(MATERIAL FOR THE TASK begins)

-- ==== Sys2Proof/Machine/PlanLoad.lean ====
section
/-! DEFINITION. The plan loader's placement, admission and copies (R58, R143, R186, R197 to R200, R206, R258, R359,
R442), and the rows that start and end a load. -/

namespace Sys2Proof.Machine

/-! ### Supply and caps (R58, R60, R167, R206) -/

/-- The values that admission depends on: the cap percentage and the compute window in µs. -/
structure Adm where
  pct : Nat
  w   : Nat
  deriving DecidableEq, Repr

/-- The timing set in force. -/
def State.adm (s : State) : Adm :=
  ⟨s.fld F.CYC_ADM_CAP_PCT, s.fld F.CYC_OUT_DEADLINE_US - s.fld F.CYC_IN_WINDOW_US⟩

/-- N_c as admission counts it: for a whole plan an unloaded cluster counts as it will stand after the load (R442). -/
def admN (s : State) (whole : Bool) (c : Nat) : Nat :=
  if whole then (if s.serves (csmBase c) then s.admittedOf c else 0) else admittedN s c

/-- Supply S_c in issue slots. -/
def supply (s : State) (a : Adm) (whole : Bool) (c : Nat) : Nat := admN s whole c * s.clusterMHz c * a.w

/-- Cap C_c. -/
def capOf (s : State) (a : Adm) (whole : Bool) (c : Nat) : Nat := a.pct * supply s a whole c / 100

/-- Reserved slice R_c. -/
def sliceOf (s : State) (a : Adm) (whole : Bool) (c : Nat) : Nat := 5 * supply s a whole c / 100

/-- The limit of the ESSENTIAL sum (R206). -/
def degLimit (s : State) (a : Adm) (whole : Bool) (c : Nat) : Nat := a.pct * (admN s whole c * 100 * a.w) / 100

/-- The blocks that `q` names. -/
def Plan.pick (p : Plan) (q : Block → Bool) : List Block := (p.blocks.filter (fun e => q e.2)).map Prod.snd

/-- Sum of cost bounds. -/
def costs (l : List Block) : Nat := (l.map (fun b => b.cost)).sum

def fgCost (p : Plan) (c : Nat) : Nat := costs (p.pick (fun b => !b.bg && decide (b.home = c)))
def bgCost (p : Plan) (c : Nat) : Nat := costs (p.pick (fun b => b.bg && decide (b.home = c)))
def essCost (p : Plan) (c : Nat) : Nat := costs (p.pick (fun b => b.ess && decide (b.home = c)))

/-- Partition budget shares (R58). -/
def budgetsOk (p : Plan) : Bool :=
  (List.range 64).all (fun k => decide (costs (p.pick (fun b => !b.bg && decide (b.part = k))) ≤ (p.part k).budget))

/-! ### NV areas (R359) -/

/-- The partition pool: base and bytes (R354). -/
def poolBase : Nat := 0x50042000
def poolSize : Nat := 122880

/-- Quota of a partition that is present. -/
def quotaOf (p : Plan) (k : Nat) : Nat := if (p.part k).present then (p.part k).quota else 0

/-- Bytes of an area. -/
def areaBytes (quota : Nat) : Nat := (quota + 255) / 256 * 256

/-- An area is an offset in the pool, its bytes and the quota. -/
abbrev Areas := SMap (Nat × Nat × Nat)

/-- The least offset at which `n` bytes fit between the areas. -/
def firstFit (l : Areas) (n : Nat) : Option Nat :=
  let ends := 0 :: l.map (fun e => e.2.1 + e.2.2.1)
  let fits := ends.filter (fun o => decide (o + n ≤ poolSize) && l.all (fun e => !overlap (o, n) (e.2.1, e.2.2.1)))
  fits.foldl (fun b o => match b with | none => some o | some k => some (min k o)) none

/-- Areas for the partitions of a list that have none yet. -/
def placeAreas (p : Plan) (l : Areas) : List Nat → Option Areas
  | [] => some l
  | k :: ks =>
    if quotaOf p k = 0 ∨ l.any (fun e => decide (e.1 = k)) = true then placeAreas p l ks
    else
      match firstFit l (areaBytes (quotaOf p k)) with
      | some o => placeAreas p (SMap.insert l k (o, areaBytes (quotaOf p k), quotaOf p k)) ks
      | none => none

/-- The areas that a plan has; `none`: they do not fit, or a quota changes to another non-zero value. -/
def areasFor (old : Areas) (p : Plan) : Option Areas :=
  if old.any (fun e => decide (quotaOf p e.1 ≠ 0 ∧ quotaOf p e.1 ≠ e.2.2.2)) then none
  else placeAreas p (old.filter (fun e => decide (quotaOf p e.1 ≠ 0))) (List.range 64)

/-! ### Admission: step 10 of R198 -/

/-- Step 10 for a plan as it would stand. -/
def admits (s : State) (a : Adm) (whole : Bool) (p : Plan) : Bool :=
  decide (retainTotal p ≤ 524288) && decide (p.extents.length ≤ 256) && decide (p.blocks.length ≤ 32768) &&
    (areasFor s.nvAreas p).isSome && budgetsOk p &&
    decide (((List.range 64).map (fun k => (p.part k).budget)).sum ≤ ((List.range 4).map (capOf s a whole)).sum) &&
    (List.range 4).all (fun c =>
      decide (fgCost p c ≤ capOf s a whole c) && decide (bgCost p c ≤ sliceOf s a whole c) &&
        decide ((p.pick (fun b => b.bg && decide (b.home = c))).length ≤ 512) &&
        decide (essCost p c ≤ degLimit s a whole c) &&
        (decide (p.pick (fun b => decide (b.home = c)) = []) || s.powered c))

/-- Caps of one cluster (R58, R167, R206): `CYC_ADM_CAPc` and OVER follow; SLICE_OVER, once set, stays until a plan that passes
admission is committed. -/
def capStep (s : State) (c : Nat) : State :=
  let a := s.adm
  let p := s.thePlan
  let s1 := s.setFld (F.CYC_ADM_CAPC_SLOTS c) (capOf s a false c)
  let s2 := if sliceOf s a false c < bgCost p c then s1.setRegBit R.DPR_STATUS (8 + c) true else s1
  s2.setRegBit R.DPR_DEG_STATUS c (decide (degLimit s a false c < essCost p c))

/-- The CYC recomputes C_c and R_c (R60, R167): OVER_CAP, once set, stays until a plan that passes admission is committed (log
entry 170). -/
def recomputeCaps (s : State) : State :=
  let s1 := eachNat capStep s (List.range 4)
  let above := (List.range 4).any (fun c => decide (capOf s1 s1.adm false c < fgCost s1.thePlan c))
  if above then healthTell (s1.setFld F.CYC_STATUS_OVER_CAP 1) else s1

/-- A plan that passed admission comes into force: OVER_CAP and SLICE_OVER end (R60, R167). -/
def admittedPlan (s : State) : State :=
  healthTell (recomputeCaps ((s.setFld F.CYC_STATUS_OVER_CAP 0).setFld F.DPR_STATUS_SLICE_OVER 0))

/-! ### Placement: step 9 of R198 (R199, R258) -/

/-- CSM ranges that a plan uses in cluster `c`. -/
def csmUsed (p : Plan) (c : Nat) : List (Nat × Nat) :=
  csmObjects p c ++ (p.inits.filter (fun e => decide (e.2.1 = c))).map (fun e => e.2.2)

/-- The block keeps the state block of the same index and partition in force, without CSMINIT data for it (R199). -/
def keepsState (m : Img) (force : Plan) (i : Nat) (b : Block) : Bool :=
  let o := force.block i
  force.hasBlock i && decide (o.part = b.part ∧ o.home = b.home ∧ o.sbase = b.sbase ∧ o.sbl = b.sbl) &&
    !((ofType (imgSects m) 5).any (fun t => decide (t.param = b.home) && overlap (initOfs m t, initLen t) (b.sbase, b.sbl)))

/-- CSM ranges that an image writes anew in cluster `c`. -/
def csmNew (m : Img) (force p : Plan) (c : Nat) : List (Nat × Nat) :=
  csmUsed { p with blocks := p.blocks.map (fun e => (e.1, if keepsState m force e.1 e.2 then { e.2 with sbl := 0 } else e.2)) } c ++
    ((ofType (imgSects m) 5).filter (fun t => decide (t.param = c))).map (fun t => (initOfs m t, initLen t))

/-- Each new range lies outside every used one. -/
def apart (l used : List (Nat × Nat)) : Bool := l.all (fun a => used.all (fun b => !overlap a b))

/-- Programs that share LIM space agree (R199). -/
def progsFit (new used : List Prog) : Bool :=
  new.all (fun q => used.contains q || used.all (fun x => !overlap (q.start, q.len) (x.start, x.len)))

/-- The station record of the same address. -/
def stnIn (k : LinkCfg) (a : Nat) : Option StnCfg := k.stns.find? (fun c => decide (c.addr = a))

/-- A link record changes only as R258 permits while links run; `new` is the new plan. -/
def linkHot (new : Plan) (l : Nat) (a b : LinkCfg) : Bool :=
  a.redundant == b.redundant && decide (a.fpg = b.fpg) &&
    b.stns.all (fun y => match stnIn a y.addr with
      | some x => decide ({ x with safe := y.safe } = y)
      | none => true) &&
    a.stns.all (fun x => (stnIn b x.addr).isSome ||
      decide (new.stationSlots l x.addr 1 = [] ∧ new.stationSlots l x.addr 2 = []))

(MATERIAL FOR THE TASK ends)

• _PROBLEM REQUIREMENTS_
Look through the entries above and quote exactly the lines from the line with "none yet. -/" to the line with "def recomputeCaps (s", counting both of those lines.

• _ANSWER SPACE_
/-- Areas for the partitions of a list that have none yet. -/
def placeAreas (p : Plan) (l : Areas) : List Nat → Option Areas
  | [] => some l
  | k :: ks =>
    if quotaOf p k = 0 ∨ l.any (fun e => decide (e.1 = k)) = true then placeAreas p l ks
    else
      match firstFit l (areaBytes (quotaOf p k)) with
      | some o => placeAreas p (SMap.insert l k (o, areaBytes (quotaOf p k), quotaOf p k)) ks
      | none => none

/-- The areas that a plan has; `none`: they do not fit, or a quota changes to another non-zero value. -/
def areasFor (old : Areas) (p : Plan) : Option Areas :=
  if old.any (fun e => decide (quotaOf p e.1 ≠ 0 ∧ quotaOf p e.1 ≠ e.2.2.2)) then none
  else placeAreas p (old.filter (fun e => decide (quotaOf p e.1 ≠ 0))) (List.range 64)

/-! ### Admission: step 10 of R198 -/

/-- Step 10 for a plan as it would stand. -/
def admits (s : State) (a : Adm) (whole : Bool) (p : Plan) : Bool :=
  decide (retainTotal p ≤ 524288) && decide (p.extents.length ≤ 256) && decide (p.blocks.length ≤ 32768) &&
    (areasFor s.nvAreas p).isSome && budgetsOk p &&
    decide (((List.range 64).map (fun k => (p.part k).budget)).sum ≤ ((List.range 4).map (capOf s a whole)).sum) &&
    (List.range 4).all (fun c =>
      decide (fgCost p c ≤ capOf s a whole c) && decide (bgCost p c ≤ sliceOf s a whole c) &&
        decide ((p.pick (fun b => b.bg && decide (b.home = c))).length ≤ 512) &&
        decide (essCost p c ≤ degLimit s a whole c) &&
        (decide (p.pick (fun b => decide (b.home = c)) = []) || s.powered c))

/-- Caps of one cluster (R58, R167, R206): `CYC_ADM_CAPc` and OVER follow; SLICE_OVER, once set, stays until a plan that passes
admission is committed. -/
def capStep (s : State) (c : Nat) : State :=
  let a := s.adm
  let p := s.thePlan
  let s1 := s.setFld (F.CYC_ADM_CAPC_SLOTS c) (capOf s a false c)
  let s2 := if sliceOf s a false c < bgCost p c then s1.setRegBit R.DPR_STATUS (8 + c) true else s1
  s2.setRegBit R.DPR_DEG_STATUS c (decide (degLimit s a false c < essCost p c))

/-- The CYC recomputes C_c and R_c (R60, R167): OVER_CAP, once set, stays until a plan that passes admission is committed (log
entry 170). -/
def recomputeCaps (s : State) : State :=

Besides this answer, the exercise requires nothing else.